▸ **AIM OF THE TASK**: From the entries below, copy every line that has the word "values".

▸ **LISTED ENTRIES**:
-- ==== Sys2Proof/Tests/Slice0.lean ====
section
/-! SUPPORT. Tests on values written out from the spec (95_test_vectors.md unless said otherwise), and for every statement of
Certificates/Slice0/Obligations.lean that has hypotheses a state and operands that meet them. -/

namespace Sys2Proof.Tests

-- One theorem after another: each thread of the elaborator takes a stack of its own, and there are many small theorems here.
set_option Elab.async false

open Sys2Proof Sys2Proof.Machine

/-! ### Helpers -/

/-- A core as hard reset leaves it, with ports of +0 in place of draws. -/
def fresh (p : Params) : State :=
  { params := p
    eng := engReset p.n
    sb := sbReset
    err := false
    cause := .none
    cdata := { c0 := 0, c1 := 0, c2 := 0, c3 := 0, c4 := 0, c5 := 0 }
    sdata := 0
    vbuf := zeros p.n
    inbox := []
    readouts := []
    draws := 0 }

/-- The instance of program P1. -/
def p1 : Params := { n := 3, w := 2, fmt := .binary32, policy := .propagate }

/-- The same instance under FAULT. -/
def p1Fault : Params := { p1 with policy := .fault }

/-- The raw set of V1, binary32: 2, 4, 2, 2, -1, 0.5. -/
def cdataV1 : Cdata :=
  { c0 := 0x40000000, c1 := 0x40800000, c2 := 0x40000000, c3 := 0x40000000, c4 := 0xBF800000, c5 := 0x3F000000 }

/-- The stored set of V1, binary32: 1, 2, 1, -0.5, 0.25. -/
def storedV1 : Coeffs := { a0 := 0x3F800000, a1 := 0x40000000, a2 := 0x3F800000, b1 := 0xBF000000, b2 := 0x3E800000 }

/-- P1's instance with V1's raw set on CDATA. -/
def configured : State := { fresh p1 with cdata := cdataV1 }

/-- P1's instance under FAULT, b0 = -0. -/
def minusZeroB0 : State := { fresh p1Fault with cdata := { cdataV1 with c3 := 0x80000000 } }

/-- The state before the step of V13. -/
def beforeV13 : State :=
  { configured with
    eng := { configured.eng with
      k := broadcast 3 storedV1
      h :=
        { x1 := [0x3F800000, 0, 0xBF800000], x2 := [0, 0, 0x40000000], y1 := [0x3F800000, 0, 0x3F000000],
          y2 := [0, 0, 0x3E800000] }
      scr := [0x3F800000, 0, 0xBF800000]
      uniform := true }
    vbuf := [0, 0x3F800000, 0x40800000] }

/-- A FAULTED core: V18's STATUS 0x00000121. -/
def faulted : State := { beforeV13 with err := true, cause := .invalidArgument }

/-- SB with the set of V10, binary64: 0.1, 0.2, 0.3, 0, 0 and history 1, 1, 0, 0; input 1. -/
def beforeV10 : State :=
  { fresh { p1 with fmt := .binary64 } with
    sb :=
      { k := { a0 := 0x3FB999999999999A, a1 := 0x3FC999999999999A, a2 := 0x3FD3333333333333, b1 := 0, b2 := 0 }
        h := { x1 := 0x3FF0000000000000, x2 := 0x3FF0000000000000, y1 := 0, y2 := 0 } }
    sdata := 0x3FF0000000000000 }

/-- What holds of the next state an outcome gives. -/
def leads (o : Out) (check : State → Bool) : Bool :=
  match o with
  | .next t => check t
  | .fault _ => false
  | .refused _ => false

/-- An outcome is this refusal. -/
def refuses (o : Out) (r : Refusal) : Bool :=
  match o with
  | .next _ => false
  | .fault _ => false
  | .refused q => decide (q = r)

/-- A text in braces. -/
def braced (text : String) : List Char := Char.ofNat 123 :: text.toList ++ [Char.ofNat 125]

/-! ### Well-formedness and decoding -/

/-- 30_encoding.md R74: LANE has 16 bits. -/
theorem test_lane_65536_is_ill_formed : (Instr.engSetcLane 65536).wf = false ∧ (Instr.engSetcLane 65535).wf = true := by decide

/-- R71, R76: OPC = 0000 0010, RSV = 0, LANE = 3. -/
theorem test_decode_engSetcLane_bits :
    decode (0b0000000000000011#16 ++ 0b00000000#8 ++ 0b00000010#8) = .ok (.engSetcLane 3) := by decide +kernel

theorem test_decode_engSetcAll_bits :
    decode (0b0000000000000000#16 ++ 0b00000000#8 ++ 0b00000001#8) = .ok .engSetcAll := by decide +kernel

theorem test_decode_engProcess_bits :
    decode (0b0000000000000000#16 ++ 0b00000000#8 ++ 0b00000011#8) = .ok .engProcess := by decide +kernel

theorem test_decode_engReset_bits :
    decode (0b0000000000000000#16 ++ 0b00000000#8 ++ 0b00000100#8) = .ok .engReset := by decide +kernel

theorem test_decode_sbSetc_bits :
    decode (0b0000000000000000#16 ++ 0b00000000#8 ++ 0b00010001#8) = .ok .sbSetc := by decide +kernel

theorem test_decode_sbProcess_bits :
    decode (0b0000000000000000#16 ++ 0b00000000#8 ++ 0b00010010#8) = .ok .sbProcess := by decide +kernel

theorem test_decode_sbReset_bits :
    decode (0b0000000000000000#16 ++ 0b00000000#8 ++ 0b00010011#8) = .ok .sbReset := by decide +kernel

/-- V17: undefined OPC values. -/
theorem test_decode_undefined_opcodes :
    [(0x00000000 : CmdWord), 0x00000005, 0x00000010, 0x00000014, 0x00000021, 0x000000FF].all
      (fun w => decide (decode w = .error .opcodeUndefined)) = true := by decide +kernel

/-- V17: RSV before LANE, and LANE on commands that have none. -/
theorem test_decode_reserved_fields :
    decode 0x00000104 = .error .reservedNonZero ∧ decode 0x0001FF02 = .error .reservedNonZero ∧
    decode 0x00010003 = .error .laneNonZero ∧ decode 0x80000011 = .error .laneNonZero := by decide +kernel

/-- 30_encoding.md R82: `ENG.SETC.LANE 3` is the word 0x00030002, encoded and in the table's numbering. -/
theorem test_encode_engSetcLane : encode (.engSetcLane 3) = 0x00030002 ∧
    decodeTableWord 32 0x00030002 = some (.engSetcLane 3) ∧ decodeTableWord 32 0x00000005 = none := by decide +kernel

/-! ### The IEEE 754 primitives -/

/-- V2. -/
theorem test_fdiv_one_third : fdiv .binary32 0 0x3F800000 0x40400000 = 0x3EAAAAAB ∧
    fdiv .binary64 0 0x3FF0000000000000 0x4008000000000000 = 0x3FD5555555555555 := by decide +kernel

/-- V3, row b0 = -0: 1 by it is -∞, -1 by it is +∞; row b0 = +∞: -1 by it is -0. -/
theorem test_fdiv_by_zero_and_infinity : fdiv .binary32 0 0x3F800000 0x80000000 = 0xFF800000 ∧
    fdiv .binary32 0 0xBF800000 0x80000000 = 0x7F800000 ∧ fdiv .binary32 0 0xBF800000 0x7F800000 = 0x80000000 := by
  decide +kernel

/-- V3, rows +0 and -0: 0/0 is a NaN, drawn. -/
theorem test_fdiv_zero_by_zero (d : Word) : isNaN .binary32 (fdiv .binary32 d 0 0) = true ∧
    isNaN .binary32 (fdiv .binary32 d 0x80000000 0) = true :=
  ⟨isNaN_quietNaN .binary32 d, isNaN_quietNaN .binary32 d⟩

/-- V3F: 1 / 2^-149 overflows to +∞. -/
theorem test_fdiv_by_smallest_subnormal : fdiv .binary32 0 0x3F800000 0x00000001 = 0x7F800000 := by decide +kernel

/-- V6: no flush to zero. -/
theorem test_fmul_keeps_subnormal : fmul .binary64 0 0x0000000000000001 0x3FF0000000000000 = 0x0000000000000001 := by
  decide +kernel

/-- V7, steps 3 and 4: MAX + 2 rounds to MAX, MAX + MAX overflows. -/
theorem test_fadd_at_the_largest_value : fadd .binary32 0 0x7F7FFFFF 0x40000000 = 0x7F7FFFFF ∧
    fadd .binary32 0 0x7F7FFFFF 0x7F7FFFFF = 0x7F800000 := by decide +kernel

/-- E6: 0.2 · 3 in binary64. -/
theorem test_fmul_rounds : fmul .binary64 0 0x3FC999999999999A 0x4008000000000000 = 0x3FE3333333333334 := by decide +kernel

/-- V5: (-0) + (+0) = +0; and 1 - 1 = +0 (40_scalar_biquad.md R103). -/
theorem test_zero_signs : fadd .binary32 0 0x80000000 0 = 0 ∧ fsub .binary32 0 0x3F800000 0x3F800000 = 0 ∧
    fadd .binary32 0 0x80000000 0x80000000 = 0x80000000 := by decide +kernel

/-- V10: the association (0.1 + 0.2) + 0.3. -/
theorem test_fadd_order : fadd .binary64 0 (fadd .binary64 0 0x3FB999999999999A 0x3FC999999999999A) 0x3FD3333333333333 =
    0x3FE3333333333334 := by decide +kernel

/-- V11. -/
theorem test_spm : spm .hold ⟨2, 1, 25, 1⟩ 3 7 = ⟨2, 1, 25, 1⟩ ∧ spm .shift ⟨2, 1, 25, 1⟩ 3 7 = ⟨3, 2, 7, 25⟩ ∧
    spm .clear ⟨2, 1, 25, 1⟩ 3 7 = ⟨0, 0, 0, 0⟩ := by decide

/-! ### The commands -/

/-- V12: every lane holds (1, 2, 1, -0.5, 0.25), UNIFORM = 1. -/
theorem test_engSetcAll : leads (exec .engSetcAll configured) (fun t =>
    decide (t.eng.k = broadcast 3 storedV1 ∧ t.eng.uniform = true ∧ t.eng.h = configured.eng.h)) = true := by decide +kernel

▸ **REPLY**:
/-! SUPPORT. Tests on values written out from the spec (95_test_vectors.md unless said otherwise), and for every statement of
/-- V17: undefined OPC values. -/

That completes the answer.